Phase Switch in Polymers Using Light

  • ChemPubSoc Europe Logo
  • DOI: 10.1002/chemv.201800071
  • Author: Roswitha Harrer
  • Published Date: 07 August 2018
  • Source / Publisher: Nature Communications/Macmillan Publishers Limited
  • Copyright: Wiley-VCH Verlag GmbH & Co. KGaA
thumbnail image: Phase Switch in Polymers Using Light

Thermosets, thermoplastics, and elastomers are established polymers with fixed properties. To expand the properties of materials and fill performance gaps, materials engineers are investigating adaptable, dynamic networks and their responsiveness to stimuli. Christopher N. Bowman, University of Colorado, Boulder, USA, and colleagues have synthesized a bistable material that can change its phase persistently when irradiated with light. This behavior relies on the on/off switching of a simple catalyst embedded in the network. It could be useful for the precise adjustment of fluid or solid regions in a material.




The Network

A very helpful tool to control industrial and laboratory polymerization processes is thiol–thioester chemistry. By employing the thiol–thioester exchange reaction in combination with radical chemistry, polymer chemists can precisely adjust chain lengths and fragmentation patterns. The researchers have adopted this method to create dynamic, adaptive networks of a thiol–thioester-based polymer, which are either fluid or solid depending on additives and stimuli.

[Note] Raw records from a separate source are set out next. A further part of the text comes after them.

-- ==== Sys2Proof/Certificates/Slice0/Obligations.lean ====
section
/-!
DEFINITION. Certificates/Slice0/Obligations.lean: the statements for the provers.
-/

open Sys2Proof Sys2Proof.Machine

/-- A step runs the command at the front of the queue. A step with command c at the front of the queue is exec of c on the state with
the rest of the queue; on an empty queue the block idles, but that secure boot goes on: where the device is booting at BOOT_STAGE 0x01
and a package area passes its checks, self-test begins, BOOT_STAGE reads 0x02 and nothing else changes (what an empty queue stands for
is the model's choice, assumption 4). -/
def Obligations.StepRunsFrontCommand : Prop :=
  (∀ (s : State), s.pending = [] → (s.power.reset ≠ .booting ∨ s.host.bootStage ≠ 1 ∨ s.update.bootArea 0 = none) → step s = .next s)
  ∧ (∀ (s : State) (a : Nat), s.pending = [] → s.power.reset = .booting → s.host.bootStage = 1 → s.update.bootArea 0 = some a →
      step s = .next { s with host := { s.host with bootStage := 2 } })
  ∧ (∀ (s : State) (c : Instr) (cs : List Instr), s.pending = c :: cs → step s = exec c { s with pending := cs })
  ∧ (∀ (s : State) (c : Instr) (cs : List Instr), step { s with pending := c :: cs } = exec c { s with pending := cs })

/-- What reset leaves. After reset mailboxes do not work yet, DEV_HEARTBEAT, DEV_EPOCH and DEV_EVENT are 0, every mailbox is FREE, there
is no session, transaction, snapshot, operation or held completion, every function and every ring is DISABLED, the show clock is
STOPPED, the timebase is FREE, no interrupt source is pending and none is configured, the host region lists nothing and no command
waits. The supervisor holds the device in reset, and BOOT_STAGE is 0. The host region's contents are the model's choice (assumptions 1
and 63). -/
def Obligations.ResetState : Prop :=
  State.reset.power.reset = .held ∧ State.reset.host.mbxReady = false ∧ State.reset.host.bootStage = 0 ∧ State.reset.host.heartbeat = 0
  ∧ State.reset.host.devEpoch = 0 ∧ State.reset.host.devEvent = 0
  ∧ (∀ m, (State.reset.mbx m).phase = .free ∧ (State.reset.mbx m).refused = false ∧ (State.reset.mbx m).tag = 0)
  ∧ State.reset.host.sessions = [] ∧ State.reset.txn.slots = [] ∧ State.reset.txn.snaps = []
  ∧ State.reset.host.ops = [] ∧ State.reset.host.held = []
  ∧ (∀ id, (State.reset.fn id).state = .disabled)
  ∧ (∀ r, (State.reset.ring r).phase = .disabled ∧ (State.reset.ring r).hostIdx = 0 ∧ (State.reset.ring r).devIdx = 0)
  ∧ State.reset.clock.phase = .stopped ∧ State.reset.clock.run = false ∧ State.reset.time.state = .free
  ∧ (∀ n, (State.reset.icu.src n).phase = .idle ∧ (State.reset.icu.src n).prio = 0)
  ∧ State.reset.icu.msixEnable = false ∧ (∀ t, (State.reset.icu.tgt t).masked = true)
  ∧ State.reset.ecc.sticky = 0 ∧ State.reset.mem = [] ∧ State.reset.pending = []

/-- Reset is settled. The reset state has its queue watermarks observed, no interrupt to deliver, and a host region in canonical form:
it meets the invariants that later statements say every step keeps. -/
def Obligations.ResetSettled : Prop :=
  Settled State.reset ∧ Memory.wf State.reset.mem = true

/-- Every step keeps the queue watermarks observed and interrupt delivery up to date. From any state in which every recorded queue level
is the present level and the interrupt controller has nothing left to send, any step that answers a next state answers one of which the
same holds: the controller is re-evaluated, and watermarks observed, with every command. -/
def Obligations.StepKeepsSettled : Prop :=
  ∀ (s t : State), Settled s → step s = .next t → Settled t
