-- ==== Sys2Proof/Laws/Frame.lean ====
section
/-!
SUPPORT. Laws/Frame.lean: what each shared operation leaves as it was, field by field.
-/

namespace Sys2Proof.Machine

/-! ### Fields of states that are put together -/

@[simp] theorem foldl_host {β : Type} (l : List β) (f : State → β → State) (s : State) (h : ∀ s b, (f s b).host = s.host) : (l.foldl f s).host = s.host := by
  induction l generalizing s with
  | nil => rfl
  | cons b l ih => rw [List.foldl_cons, ih, h]

@[simp] theorem elim_host {β : Type} (o : Option β) (f : β → State) (a : State) : (o.elim a f).host = o.elim a.host (fun x => (f x).host) := by
  cases o <;> rfl

@[simp] theorem foldl_txn {β : Type} (l : List β) (f : State → β → State) (s : State) (h : ∀ s b, (f s b).txn = s.txn) : (l.foldl f s).txn = s.txn := by
  induction l generalizing s with
  | nil => rfl
  | cons b l ih => rw [List.foldl_cons, ih, h]

@[simp] theorem elim_txn {β : Type} (o : Option β) (f : β → State) (a : State) : (o.elim a f).txn = o.elim a.txn (fun x => (f x).txn) := by
  cases o <;> rfl

@[simp] theorem foldl_clock {β : Type} (l : List β) (f : State → β → State) (s : State) (h : ∀ s b, (f s b).clock = s.clock) : (l.foldl f s).clock = s.clock := by
  induction l generalizing s with
  | nil => rfl
  | cons b l ih => rw [List.foldl_cons, ih, h]

@[simp] theorem elim_clock {β : Type} (o : Option β) (f : β → State) (a : State) : (o.elim a f).clock = o.elim a.clock (fun x => (f x).clock) := by
  cases o <;> rfl

@[simp] theorem foldl_time {β : Type} (l : List β) (f : State → β → State) (s : State) (h : ∀ s b, (f s b).time = s.time) : (l.foldl f s).time = s.time := by
  induction l generalizing s with
  | nil => rfl
  | cons b l ih => rw [List.foldl_cons, ih, h]

@[simp] theorem elim_time {β : Type} (o : Option β) (f : β → State) (a : State) : (o.elim a f).time = o.elim a.time (fun x => (f x).time) := by
  cases o <;> rfl

@[simp] theorem foldl_icu {β : Type} (l : List β) (f : State → β → State) (s : State) (h : ∀ s b, (f s b).icu = s.icu) : (l.foldl f s).icu = s.icu := by
  induction l generalizing s with
  | nil => rfl
  | cons b l ih => rw [List.foldl_cons, ih, h]

@[simp] theorem elim_icu {β : Type} (o : Option β) (f : β → State) (a : State) : (o.elim a f).icu = o.elim a.icu (fun x => (f x).icu) := by
  cases o <;> rfl

@[simp] theorem foldl_render {β : Type} (l : List β) (f : State → β → State) (s : State) (h : ∀ s b, (f s b).render = s.render) : (l.foldl f s).render = s.render := by
  induction l generalizing s with
  | nil => rfl
  | cons b l ih => rw [List.foldl_cons, ih, h]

The team used a short molecule containing a thioester function in the center and allyl esters at both ends as one monomer. The comonomer was a commercial tetrafunctional thiol. After the addition of a weak base and a photoinitiator, the mixture polymerized into a heavily cross-linked polymeric network upon irradiation with light.




Switching Phases

Despite its high degree of cross-linking, the material was not hard. The reason for this is an excess of residual thiol groups. Many thiol residues remain unreacted after polymerization and are involved in exchange reactions with the thioester-bound thiol groups, producing fluidity. However, this exchange reaction was only possible if the catalyst base was present and active.


If the catalyst is inactive, the material remains in a "frozen" state resembling that of typical cross-linked solids, according to the researchers. The catalyst was initially inactive because it was tethered to a photosensitive leaving group. Irradiation with light of higher energy than that used for polymerization unmasked the catalyst to promote the thiol–thioester exchange reaction. Accordingly, the material transformed from hard to bendable, from solid to fluid. And it remained so even after switching off the light, as the team pointed out.


The reverse was possible as well: Inactivation of the base turned the material from bendable to hard, from fluid to solid. For inactivation, the scientists adapted a very simple chemical principle: neutralization. Phenylacetic acid was present in the initial mixture, but was masked by a UV (ultraviolet)-sensitive leaving group. UV irradiation after the polymerization reaction released the acid, which neutralized the base, and the fluid structure transformed into a solid one.




The Benefits

Light irradiation enables scientists to control the location, energy, and duration of a transformation with extraordinary precision. To demonstrate this, the researchers created solid patterns in a fluid environment and vice versa just by employing a physical mask blending off the light in the desired regions.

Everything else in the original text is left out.